TLDR
- Dell Technologies shares skyrocketed 38% following unprecedented Q1 revenue of $43.8 billion and explosive 757% growth in AI server sales
- NetApp and Hewlett Packard Enterprise experienced significant gains riding Dell’s earnings momentum
- The S&P 500 continues its winning streak, poised for a ninth consecutive week of positive returns
- AST SpaceMobile and Rocket Lab shares declined following Thursday evening’s Blue Origin rocket explosion
- Major losers included SentinelOne and Gap, plummeting approximately 20% and 16% respectively
Dell Technologies delivered exceptional quarterly performance on Thursday, propelling its stock price up 38% during Friday’s premarket session. The technology giant announced first-quarter revenue reaching $43.8 billion, representing an impressive 88% increase compared to the previous year.
The headline figure came from AI server sales, which exploded 757% versus the prior-year period. Dell simultaneously elevated its full-year fiscal 2027 outlook, projecting revenue in the $165 billion to $169 billion range. This projection significantly exceeds the $142 billion consensus estimate from Wall Street analysts.
Technology Sector Gains Momentum on Impressive Results
Dell’s outstanding performance created positive ripple effects throughout the technology sector. Hewlett Packard Enterprise shares advanced more than 19%, while NetApp experienced gains exceeding 15% following its own impressive earnings report. International Business Machines increased 5.5%, and Super Micro Computer rallied 9.2%.
NetApp announced adjusted earnings reaching $2.43 per share on $1.95 billion in revenue. The storage solutions provider highlighted robust demand for premium all-flash storage systems, fueled by artificial intelligence computing requirements.
Okta advanced 7.8% after delivering $765 million in revenue, marking an 11% year-over-year increase. PagerDuty surged 13% following better-than-expected results and the announcement of a new chief executive alongside a $100 million stock repurchase program.
The S&P 500 maintains its trajectory toward a ninth straight week of gains. This extended rally has been predominantly powered by AI-focused earnings throughout the technology industry.
Aerospace Stocks Decline Following Launch Failure
Not all sectors enjoyed positive momentum. Aerospace-related equities experienced sharp declines after a Blue Origin rocket explosion occurred late Thursday evening.
AST SpaceMobile tumbled 14% while Rocket Lab slipped 5.6% in premarket activity. Both companies had experienced remarkable gains of nearly 90% throughout the previous month, fueled by anticipation surrounding the forthcoming SpaceX IPO.
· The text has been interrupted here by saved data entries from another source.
-- ==== Sys2Proof/Machine/Raster.lean ====
section
/-! DEFINITION. The rasterizer: `Capture` (R110, R111), `Render` (R112 to R119) and `RenderSwapped` (R120). -/

namespace Sys2Proof.Machine

/-- Where the font bytes of a frame come from, with the index of byte 0 (R46). -/
inductive FontSource where
  /-- `FONT_ROM`: the font pointer is zero. -/
  | builtIn
  /-- RAM, from this index on. -/
  | ram (base : Nat)
  /-- ROM, from this index on. -/
  | rom (base : Nat)
  deriving DecidableEq, Repr

/-- The font source of a font pointer; none where it is not zero and in no region (R46, R111 (c)). -/
def fontSource (ps : Params) (p : Pointer) : Option FontSource :=
  if p = 0#32 then some .builtIn
  else
    match fontRegion ps p with
    | some .ram => some (.ram p.toNat)
    | some .rom => some (.rom (p.toNat - ps.romBase))
    | none => none

/-- Byte `k` of the font a frame sees (R46). -/
def captureFontByte (s : State) (src : FontSource) (k : Nat) : Byte :=
  match src with
  | .builtIn => fontRomByte s.params k
  | .ram base => s.readRam (base + k)
  | .rom base => s.readRom (base + k)

/-- The cell at row `r`, column `c` of the text buffer: little-endian, 40 cells a row (R43, R45). -/
def captureCell (s : State) (r c : Nat) : Word :=
  le16 (s.readRam (s.t.bufferPtr.toNat + 2 * (40 * r + c)))
    (s.readRam (s.t.bufferPtr.toNat + 2 * (40 * r + c) + 1))

/-- The screen `Capture` builds once its pointers are found usable (R110). -/
def captureScreen (s : State) (src : FontSource) : Screen where
  cells := (List.range' 0 30).map fun r => (List.range' 0 40).map fun c => captureCell s r c
  userFont := decide (s.t.fontPtr ≠ 0#32)
  font := (List.range' 0 fontBufferSize).map fun k => captureFontByte s src k
  enabled := s.t.cursor
  blinkEnabled := s.t.blink
  row := cursorRow s.t.d
  col := cursorCol s.t.d
  scanlineStart := cursorStart s.t.e
  scanlineEnd := cursorEnd s.t.e
  color := cursorColor s.t.e

/-- `Capture`, refused in the three cases of R111. -/
def capture (s : State) : Except Refusal Screen :=
  if s.t.bufferPtr = 0#32 then .error .bufferUnmapped
  else if fitsRam s.params s.t.bufferPtr textBufferSize then
    match fontSource s.params s.t.fontPtr with
    | some src => .ok (captureScreen s src)
    | none => .error .fontUnfit
  else .error .bufferUnfit

/-- A colour of the palette (R24). -/
def colour (p : Params) (i : BitVec 4) : Pixel :=
  p.palette.get i.toFin

/-- Text pass: pixel `(x, y)` of cell `(r, c)` (R113 to R115). -/
def textPixel (ps : Params) (scr : Screen) (r c y x : Nat) : Pixel :=
  let cell := scr.cell r c
  let rowbits := scr.fontByte (8 * (cellGlyph cell).toNat + y)
  if rowbits.getLsbD (7 - x) then colour ps (cellFg cell) else colour ps (cellBg cell)

/-- Pixel `(x, y)` of cell `(r, c)` after the cursor overlay (R116 to R118). -/
def framePixel (ps : Params) (scr : Screen) (ctr : BitVec 4) (r c y x : Nat) : Pixel :=
  if cursorVisible scr && phaseOn scr ctr && inCursor scr r c y then colour ps scr.color
  else textPixel ps scr r c y x

/-- The pixels of `Render`, row-major: element `i` is pixel `(i mod 320, i / 320)`, which lies in cell
`(i / 320 / 8, i mod 320 / 8)`. The cells tile the array (R112), so each pixel is what the text pass and then the
overlay last write there (DEDUCED: log 11). -/
def renderPixels (ps : Params) (scr : Screen) (ctr : BitVec 4) : List Pixel :=
  (List.range' 0 76800).map fun i =>
    framePixel ps scr ctr (i / 320 / 8) (i % 320 / 8) (i / 320 % 8) (i % 320 % 8)

/-- The pixels of `RenderSwapped`: those of `Render`, lanes 0 and 2 of each exchanged (R120). -/
def renderSwappedPixels (ps : Params) (scr : Screen) (ctr : BitVec 4) : List Pixel :=
  (renderPixels ps scr ctr).map swapLanes

/-- The TDA after a `Render` or `RenderSwapped`: the blink counter advanced modulo 16 (R119). -/
def Tda.rendered (t : Tda) : Tda :=
  { t with blinkCtr := t.blinkCtr + 1#4 }

end Sys2Proof.Machine
end

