-- ==== Sys2Proof/Machine/KeyboardCommands.lean ====
section
/-! DEFINITION. The keyboard commands (format `CMD_K`, R90 to R95). -/

namespace Sys2Proof.Machine

/-- `CLR_BUFFER` (R91). -/
def execKClrBuffer (s : State) : Host.Outcome State Fault Refusal :=
  .next (s.setKbd s.k.clrBuffer)

/-- `PULL_KEY` (R92). -/
def execKPullKey (s : State) : Host.Outcome State Fault Refusal :=
  .next (s.setKbd s.k.pullKey)

/-- `PUSH_KEY` (R93). -/
def execKPushKey (s : State) : Host.Outcome State Fault Refusal :=
  .next (s.setKbd (s.k.pushKey s.params.bsize))

/-- `SET_INT` on the keyboard (R94). -/
def execKSetInt (s : State) : Host.Outcome State Fault Refusal :=
  .next (s.setKbd s.k.setInt)

/-- `UNRECOGNIZED` on the keyboard: "no state element changes and nothing is reported" (R63, R95). -/
def execKUnrecognized (_code : Word) (s : State) : Host.Outcome State Fault Refusal :=
  .next s

end Sys2Proof.Machine
end

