/-! ## Bus addresses -/

/-- The model's choice (log 15) for the parameter `REG_MAP` of R3 and R54: an access at the bus address of exactly one
slot steps as the request of that slot's transaction; an access at an address of no slot changes nothing (R4); an access
at an address that two slots share is refused. -/
def Obligations.BusAddressSelectsItsSlot : Prop :=
  ∀ (s : State) (addr : Nat) (we : Bool) (wdata : Word) (rest : List Input),
    s.inputs = .busAccess addr we wdata :: rest →
    (∀ (d : Device) (slot : BitVec 3), slotAddress s.params.regMap d slot = addr →
      (∀ (d' : Device) (slot' : BitVec 3), slotAddress s.params.regMap d' slot' = addr → d' = d ∧ slot' = slot) →
      step s = step
        { s with inputs := .request (if we then busWrite d slot wdata else busRead d slot) :: rest })
    ∧ ((∀ (d : Device) (slot : BitVec 3), slotAddress s.params.regMap d slot ≠ addr) →
      step s = .next { s with inputs := rest })
    ∧ (∀ (d d' : Device) (slot slot' : BitVec 3), (d, slot) ≠ (d', slot') →
      slotAddress s.params.regMap d slot = addr → slotAddress s.params.regMap d' slot' = addr →
      step s = .refused (.addressShared addr))
end

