-- ==== Sys2Proof/Tests/Slice0.lean ====
section
/-! SUPPORT. The model's own tests: ill-formed terms are refused, words written out from the spec's encodings decode to
what they stand for, the vectors of `spec/95_test_vectors.md` (cited by their ids), and for every statement with
hypotheses a witness that meets them. -/

open Sys2Proof Sys2Proof.Machine

namespace Sys2Proof.Tests

/-! ## The test instance of `95_test_vectors.md` section 0 -/

/-- The test palette. -/
def palette : Vector Pixel 16 :=
  #v[0xFF00000F#32, 0xFF10010E#32, 0xFF20020D#32, 0xFF30030C#32, 0xFF40040B#32, 0xFF50050A#32, 0xFF600609#32,
    0xFF700708#32, 0xFF800807#32, 0xFF900906#32, 0xFFA00A05#32, 0xFFB00B04#32, 0xFFC00C03#32, 0xFFD00D02#32,
    0xFFE00E01#32, 0xFFF00F00#32]

/-- The bytes of the test font: glyph `0x41` at `0x208`, zeros elsewhere. -/
def fontBytes : List Byte :=
  List.replicate 0x208 0#8 ++ [0x18#8, 0x3C#8, 0x66#8, 0x66#8, 0x7E#8, 0x66#8, 0x66#8, 0x00#8]
    ++ List.replicate 0x5F0 0#8

/-- The test font. -/
def fontRom : Vector Byte 2048 :=
  ⟨fontBytes.toArray, by simp only [fontBytes, List.size_toArray, List.length_append, List.length_replicate, List.length_cons, List.length_nil]⟩

/-- A test map (the spec gives no address): the keyboard's slots from `0x100` on, the TDA's from `0x200` on, the last
two of the TDA at one address. -/
def regMap : RegMap :=
  { kbd := #v[0x100, 0x102, 0x104, 0x106, 0x108, 0x10A, 0x10C, 0x10E]
    tda := #v[0x200, 0x202, 0x204, 0x206, 0x208, 0x20A, 0x20C, 0x20C] }

/-- The parameters of the test instance, `BSIZE` 4, with the placeholder property names of `44_snapshot.md`. -/
def params : Params :=
  { bsize := 4
    ramSize := 0x20000
    romSize := 0x8000
    romBase := 0x100000
    palette := palette
    fontRom := fontRom
    kbdProps :=
      { msg := "msg"
        pending := "pending"
        queue := "queue" }
    tdaProps :=
      { msg := "msg"
        pending := "pending"
        cursor := "cursor"
        blink := "blink"
        bufferPtr := "buffer_ptr"
        fontPtr := "font_ptr" }
    regMap := regMap }

/-- The test instance at reset. -/
def base : State :=
  { State.reset with params := params }

/-- A keyboard with these registers, queue and latch, on the test instance. -/
def kbd (a b c : Word) (q : List Event) (pending : Bool) (msg : Word) : State :=
  { base with
    k :=
      { a := a
        b := b
        c := c
        q := q
        latch :=
          { pending := pending
            msg := msg } } }

/-- A TDA with these registers and pointers, on the test instance; the flags are those of `e`. -/
def tda (a b d e : Word) (buffer font : Pointer) (ctr : BitVec 4) : State :=
  { base with
    t :=
      { Tda.cleared with
        a := a
        b := b
        d := d
        e := e
        bufferPtr := buffer
        fontPtr := font
        cursor := cursorFlag e
        blink := blinkFlag e
        blinkCtr := ctr } }

/-- `tda`, with a latch. -/
def tdaLatch (a : Word) (pending : Bool) (msg : Word) : State :=
  { base with
    t :=
      { Tda.cleared with
        a := a
        latch :=
          { pending := pending
            msg := msg } } }

/-- The RAM of the tests: the cells `(0, 0)` and `(29, 39)` of a text buffer at `0x11000` are `0x0F41`. -/
def ram : Memory :=
  [(0x11000, 0x41#8), (0x11001, 0x0F#8), (0x1195E, 0x41#8), (0x1195F, 0x0F#8)]

/-- The screen of S8 in two cells: text buffer at `0x11000`, built-in font. -/
def screen (d e : Word) (ctr : BitVec 4) : State :=
  { tda 0#16 0#16 d e 0x11000#32 0#32 ctr with ram := ram }

/-- The state of program P5: a user font in RAM, cell `(1, 2)` drawn with it. -/
def p5 : State :=
  { tda 0xF800#16 1#16 0x0102#16 0x0803#16 0x11000#32 0x1F800#32 0#4 with
    ram :=
      [(0x11054, 0x01#8), (0x11055, 0x24#8), (0x1F808, 0xFF#8), (0x1F809, 0x81#8), (0x1F80A, 0x81#8), (0x1F80B, 0x81#8),
        (0x1F80C, 0x81#8), (0x1F80D, 0x81#8), (0x1F80E, 0x81#8), (0x1F80F, 0xFF#8)] }

/-- What `f` reads after the operation `i`; none where it stops. -/
def after {α : Type} (i : Instr) (s : State) (f : State → α) : Option α :=
  match exec i s with
  | .next t => some (f t)
  | _ => none

/-- What `f` reads after a run; none where it stops. -/
def afterRun {α : Type} (is : List Instr) (s : State) (f : State → α) : Option α :=
  match runInstrs is s with
  | .next t => some (f t)
  | _ => none

/-- What `f` reads after one step; none where it stops. -/
def afterStep {α : Type} (s : State) (f : State → α) : Option α :=
  match step s with
  | .next t => some (f t)
  | _ => none

/-- Pixel `n` of the frame an operation gives. -/
def pixel (i : Instr) (s : State) (n : Nat) : Option Pixel :=
  match exec i s with
  | .next t => t.tOut.frame.bind fun px => px[n]?
  | _ => none

/-! ## Ill-formed terms -/

theorem test_unrecognized_kbd_command_refused : (Instr.kUnrecognized 0x0003#16).wellFormed = false := by decide
theorem test_unrecognized_tda_command_refused : (Instr.tUnrecognized 0x0002#16).wellFormed = false := by decide
theorem test_reserved_kbd_write_slot_refused : (Instr.kWrReserved 5#3 0#16).wellFormed = false := by decide
theorem test_reserved_kbd_read_slot_refused : (Instr.kRdReserved 0#3).wellFormed = false := by decide
theorem test_reserved_tda_write_slot_refused : (Instr.tWrReserved 3#3 0#16).wellFormed = false := by decide
theorem test_reserved_tda_read_slot_refused : (Instr.tRdReserved 5#3).wellFormed = false := by decide

/-- A snapshot that names one property twice (R27). -/
def twice : Snapshot :=
  { regs := [0#16, 0#16, 0#16, 0#16, 0#16]
    props := [("msg", .int 1), ("msg", .int 2)] }

theorem test_kbd_snapshot_with_repeated_name_refused : (Instr.kSet twice).wellFormed = false := by decide
theorem test_tda_snapshot_with_repeated_name_refused : (Instr.tSet twice).wellFormed = false := by decide
theorem test_repeated_name_undecodable : decode (.strobe .kbd (.snapSet twice) 0b01#2) = .error .repeatedProperty := by
  decide
theorem test_inactive_strobe_undecodable : decode (.strobe .tda .rst 0b00#2) = .error .strobeInactive := by decide
theorem test_swap_without_request_undecodable : decode (.strobe .tda .frame 0b01#2) = .error .strobeInactive := by
  decide
theorem test_frame_on_keyboard_undecodable : decode (.strobe .kbd .frame 0b10#2) = .error .noFrameOnKeyboard := by
  decide
theorem test_wide_pattern_undecodable : decode (.bus .kbd 0b00011000#8 0#16) = .error .patternTooWide := by decide

/-! ## Decoding: words written out from R61, R62, R64, R68 -/

/-- Every row of formats `CMD_K` and `CMD_T`. -/
theorem test_decode_commands :
    decode (.cmd .kbd 0b0000000000000000#16) = .ok .kClrBuffer
      ∧ decode (.cmd .kbd 0b0000000000000001#16) = .ok .kPullKey
      ∧ decode (.cmd .kbd 0b0000000000000010#16) = .ok .kPushKey
      ∧ decode (.cmd .kbd 0b0000000000000011#16) = .ok .kSetInt
      ∧ decode (.cmd .kbd 0b0000000000000100#16) = .ok (.kUnrecognized 0x0004#16)
      ∧ decode (.cmd .kbd 0b1000000000000001#16) = .ok (.kUnrecognized 0x8001#16)
      ∧ decode (.cmd .tda 0b0000000000000000#16) = .ok .tMapBuffer
      ∧ decode (.cmd .tda 0b0000000000000001#16) = .ok .tMapFont
      ∧ decode (.cmd .tda 0b0000000000000010#16) = .ok .tSetInt
      ∧ decode (.cmd .tda 0b0000000000000011#16) = .ok (.tUnrecognized 0x0003#16)
      ∧ decode (.cmd .tda 0b0000000100000000#16) = .ok (.tUnrecognized 0x0100#16) := by
  decide

/-- Every row of format `SLOT_K`. -/
theorem test_decode_kbd_slots :
    decode (.bus .kbd 0b1000#8 0x0003#16) = .ok (.kWrCmd 0x0003#16)
      ∧ decode (.bus .kbd 0b0000#8 0#16) = .ok .kRdCmd
      ∧ decode (.bus .kbd 0b1001#8 0xBEEF#16) = .ok (.kWrA 0xBEEF#16) ∧ decode (.bus .kbd 0b0001#8 0#16) = .ok .kRdA
      ∧ decode (.bus .kbd 0b1010#8 0x001E#16) = .ok (.kWrB 0x001E#16) ∧ decode (.bus .kbd 0b0010#8 0#16) = .ok .kRdB
      ∧ decode (.bus .kbd 0b1011#8 0xFFFA#16) = .ok (.kWrC 0xFFFA#16) ∧ decode (.bus .kbd 0b0011#8 0#16) = .ok .kRdC
      ∧ decode (.bus .kbd 0b1100#8 0x1234#16) = .ok (.kWrD 0x1234#16) ∧ decode (.bus .kbd 0b0100#8 0#16) = .ok .kRdD
      ∧ decode (.bus .kbd 0b1101#8 0xFFFF#16) = .ok (.kWrE 0xFFFF#16) ∧ decode (.bus .kbd 0b0101#8 0#16) = .ok .kRdE
      ∧ decode (.bus .kbd 0b1110#8 1#16) = .ok (.kWrReserved 6#3 1#16)
      ∧ decode (.bus .kbd 0b1111#8 1#16) = .ok (.kWrReserved 7#3 1#16)
      ∧ decode (.bus .kbd 0b0110#8 0#16) = .ok (.kRdReserved 6#3)
      ∧ decode (.bus .kbd 0b0111#8 0#16) = .ok (.kRdReserved 7#3) := by
  decide

/-- Every row of format `SLOT_T`. -/
theorem test_decode_tda_slots :
    decode (.bus .tda 0b1000#8 0x0002#16) = .ok (.tWrCmd 0x0002#16)
      ∧ decode (.bus .tda 0b0000#8 0#16) = .ok .tRdCmd
      ∧ decode (.bus .tda 0b1001#8 0x1000#16) = .ok (.tWrA 0x1000#16) ∧ decode (.bus .tda 0b0001#8 0#16) = .ok .tRdA
      ∧ decode (.bus .tda 0b1010#8 0x0001#16) = .ok (.tWrB 0x0001#16) ∧ decode (.bus .tda 0b0010#8 0#16) = .ok .tRdB
      ∧ decode (.bus .tda 0b1011#8 0x1234#16) = .ok (.tWrC 0x1234#16) ∧ decode (.bus .tda 0b0011#8 0#16) = .ok .tRdC
      ∧ decode (.bus .tda 0b1100#8 0x1D27#16) = .ok (.tWrD 0x1D27#16) ∧ decode (.bus .tda 0b0100#8 0#16) = .ok .tRdD
      ∧ decode (.bus .tda 0b1101#8 0x0FEE#16) = .ok (.tWrE 0x0FEE#16) ∧ decode (.bus .tda 0b0101#8 0#16) = .ok .tRdE
      ∧ decode (.bus .tda 0b1110#8 1#16) = .ok (.tWrReserved 6#3 1#16)
      ∧ decode (.bus .tda 0b1111#8 1#16) = .ok (.tWrReserved 7#3 1#16)
      ∧ decode (.bus .tda 0b0110#8 0#16) = .ok (.tRdReserved 6#3)
      ∧ decode (.bus .tda 0b0111#8 0#16) = .ok (.tRdReserved 7#3) := by
  decide

/-- The snapshot of V-S4: five registers and no properties. -/
def fiveRegs : Snapshot :=
  { regs := [1#16, 2#16, 3#16, 4#16, 5#16]
    props := [] }

/-- Every row of formats `STROBE_K` and `STROBE_T`. -/
theorem test_decode_strobes :
    decode (.strobe .kbd .rst 0b01#2) = .ok .kReset ∧ decode (.strobe .tda .rst 0b01#2) = .ok .tReset
      ∧ decode (.strobe .kbd .intSet 0b01#2) = .ok .kRaise ∧ decode (.strobe .tda .intSet 0b01#2) = .ok .tRaise
      ∧ decode (.strobe .kbd .irq 0b01#2) = .ok .kPoll ∧ decode (.strobe .tda .irq 0b01#2) = .ok .tPoll
      ∧ decode (.strobe .kbd .iack 0b01#2) = .ok .kIack ∧ decode (.strobe .tda .iack 0b01#2) = .ok .tIack
      ∧ decode (.strobe .kbd .syncDev 0b01#2) = .ok .kIsSync ∧ decode (.strobe .tda .syncDev 0b01#2) = .ok .tIsSync
      ∧ decode (.strobe .kbd .snapGet 0b01#2) = .ok .kGet ∧ decode (.strobe .tda .snapGet 0b01#2) = .ok .tGet
      ∧ decode (.strobe .kbd (.snapSet fiveRegs) 0b01#2) = .ok (.kSet fiveRegs)
      ∧ decode (.strobe .tda (.snapSet fiveRegs) 0b01#2) = .ok (.tSet fiveRegs)
      ∧ decode (.strobe .tda .frame 0b10#2) = .ok .tFrame ∧ decode (.strobe .tda .frame 0b11#2) = .ok .tFrameSwap := by
  decide

/-- Words of the opcode table, on the default device and on the TDA (log 7). -/
theorem test_decode_table_words :
    decodeTableWord 16 0x0002 = some .kPushKey ∧ decodeTableWord 16 0x8000 = some (.kUnrecognized 0x8000#16)
      ∧ decodeTableWord 8 0x9 = some (.kWrA 0#16) ∧ decodeTableWord 8 0x6 = some (.kRdReserved 6#3)
      ∧ decodeTableWord 8 0x10 = none ∧ decodeTableWord 16 0x10000 = none
      ∧ decodeTableWordFor .tda 16 0x0000 = some .tMapBuffer ∧ decodeTableWordFor .tda 16 0x0001 = some .tMapFont
      ∧ decodeTableWordFor .tda 16 0x0002 = some .tSetInt
      ∧ decodeTableWordFor .tda 16 0x0003 = some (.tUnrecognized 3#16)
      ∧ decodeTableWordFor .tda 8 0xD = some (.tWrE 0#16) := by
  decide

/-- A table word placed at reset runs as the first operation: `PULL_KEY` on the empty queue. -/
theorem test_fetched_word_runs :
    afterStep (State.reset.withFetchWord 16 0x0001) (fun t => (t.k.a, t.k.q, t.inputs)) = some (0#16, [], []) := by
  decide

/-! ## Register access (V-R) -/

/-- V-R1, V-R2. -/
theorem test_kbd_writes_keep_sixteen_bits :
    after (.kWrA 0xBEEF#16) base (·.k.a) = some 0xBEEF#16 ∧ after (.kWrC 0xFFFA#16) base (·.k.c) = some 0xFFFA#16
      ∧ after (.kWrB 0x001E#16) base (·.k.b) = some 0x001E#16 := by
  decide

/-- V-R3, V-R4, V-R5: slots without storage. -/
theorem test_slots_without_storage :
    afterRun [.kWrD 0x1234#16, .kRdD] base (·.kOut.rdata) = some (some 0#16)
      ∧ afterRun [.kWrE 0xFFFF#16, .kRdE] base (·.kOut.rdata) = some (some 0#16)
      ∧ afterRun [.tWrC 0x1234#16, .tRdC] base (·.tOut.rdata) = some (some 0#16) := by
  decide

/-- V-R6 to V-R10: the flags follow bits 11 and 7. -/
theorem test_write_e_sets_the_flags :
    after (.tWrE 0x0FEE#16) base (fun t => (t.t.e, t.t.cursor, t.t.blink)) = some (0x0FEE#16, true, true)
      ∧ after (.tWrE 0x076E#16) base (fun t => (t.t.cursor, t.t.blink)) = some (false, false)
      ∧ afterRun [.tWrE 0xF000#16, .tRdE] base (fun t => (t.tOut.rdata, t.t.cursor, t.t.blink))
          = some (some 0xF000#16, false, false)
      ∧ after (.tWrE 0x0800#16) base (fun t => (t.t.cursor, t.t.blink)) = some (true, false)
      ∧ after (.tWrE 0x0080#16) base (fun t => (t.t.cursor, t.t.blink)) = some (false, true) := by
  decide

/-- V-R11 and V-R15. -/
theorem test_tda_writes :
    after (.tWrD 0x1D27#16) base (·.t.d) = some 0x1D27#16
      ∧ afterRun [.tWrA 0x2000#16, .tWrB 0#16] (screen 0#16 0#16 0#4) (fun t => (t.t.a, t.t.bufferPtr))
          = some (0x2000#16, 0x11000#32) := by
  decide

/-- V-R12, V-R13: slot 0 and the reserved slots read 0. -/
theorem test_zero_reads :
    after .kRdCmd (kbd 7#16 7#16 7#16 [] true 7#16) (·.kOut.rdata) = some (some 0#16)
      ∧ after (.kRdReserved 6#3) base (·.kOut.rdata) = some (some 0#16)
      ∧ after (.tRdReserved 7#3) base (·.tOut.rdata) = some (some 0#16)
      ∧ after .tRdCmd base (·.tOut.rdata) = some (some 0#16) := by
  decide

/-- V-R14: a read does not pop the queue. -/
theorem test_reads_return_the_registers :
    afterRun [.kRdA, .kRdA] (kbd 7#16 8#16 9#16 [0x0241001E#32] false 0#16) (fun t => (t.kOut.rdata, t.k.q))
        = some (some 7#16, [0x0241001E#32])
      ∧ after .kRdB (kbd 7#16 8#16 9#16 [] false 0#16) (·.kOut.rdata) = some (some 8#16)
      ∧ after .kRdC (kbd 7#16 8#16 9#16 [] false 0#16) (·.kOut.rdata) = some (some 9#16)
      ∧ after .tRdA (tda 1#16 2#16 3#16 4#16 0#32 0#32 0#4) (·.tOut.rdata) = some (some 1#16)
      ∧ after .tRdB (tda 1#16 2#16 3#16 4#16 0#32 0#32 0#4) (·.tOut.rdata) = some (some 2#16)
      ∧ after .tRdD (tda 1#16 2#16 3#16 4#16 0#32 0#32 0#4) (·.tOut.rdata) = some (some 3#16) := by
  decide

/-! ## Keyboard commands (V-K, S1, S9, P2) -/

/-- V-K2: unused bits are dropped. -/
theorem test_push_then_pull :
    after .kPushKey (kbd 0xFF41#16 0xFFFF#16 0xFFFA#16 [] false 0#16) (fun t => (t.k.q, t.k.a, t.k.c))
        = some ([0x0241FFFF#32], 0xFF41#16, 0xFFFA#16)
      ∧ afterRun [.kPushKey, .kPullKey] (kbd 0xFF41#16 0xFFFF#16 0xFFFA#16 [] false 0#16)
          (fun t => (t.k.a, t.k.b, t.k.c, t.k.q)) = some (0x0041#16, 0xFFFF#16, 0x0002#16, []) := by
  decide

/-- V-K5, V-K6: bits 31:27 are ignored; a pull on empty zeroes. -/
theorem test_pull :
    after .kPullKey (kbd 0#16 0#16 0#16 [0xFA41001E#32] false 0#16) (fun t => (t.k.a, t.k.b, t.k.c))
        = some (0x0041#16, 0x001E#16, 0x0002#16)
      ∧ after .kPullKey (kbd 0x1111#16 0x2222#16 0x3333#16 [] false 0#16) (fun t => (t.k.a, t.k.b, t.k.c))
        = some (0#16, 0#16, 0#16) := by
  decide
Among the day’s underperformers, SentinelOne plunged nearly 20% after reporting $276.66 million in revenue, falling marginally short of projections. The cybersecurity firm also indicated forthcoming workforce reductions.
Gap declined 15.8% after revealing disappointing sales performance at Old Navy and Banana Republic locations. Management reduced its annual net sales growth projection to a range between 1% and 2%.
American Eagle Outfitters retreated 11.3% despite surpassing revenue and earnings expectations. Comparable sales for its flagship brand decreased 2%, falling short of the anticipated 3% improvement.
Elastic dropped 7.3% after providing conservative near-term guidance, even though fourth-quarter revenue climbed 16% to $451 million.
Friday’s trading action highlights a bifurcated market environment, where powerful AI-related earnings propel select technology stocks upward while retail and cybersecurity companies encounter headwinds.
Dell’s full-year adjusted earnings guidance of $17.90 per share at the midpoint substantially surpasses the $13.12 analyst consensus entering the earnings announcement.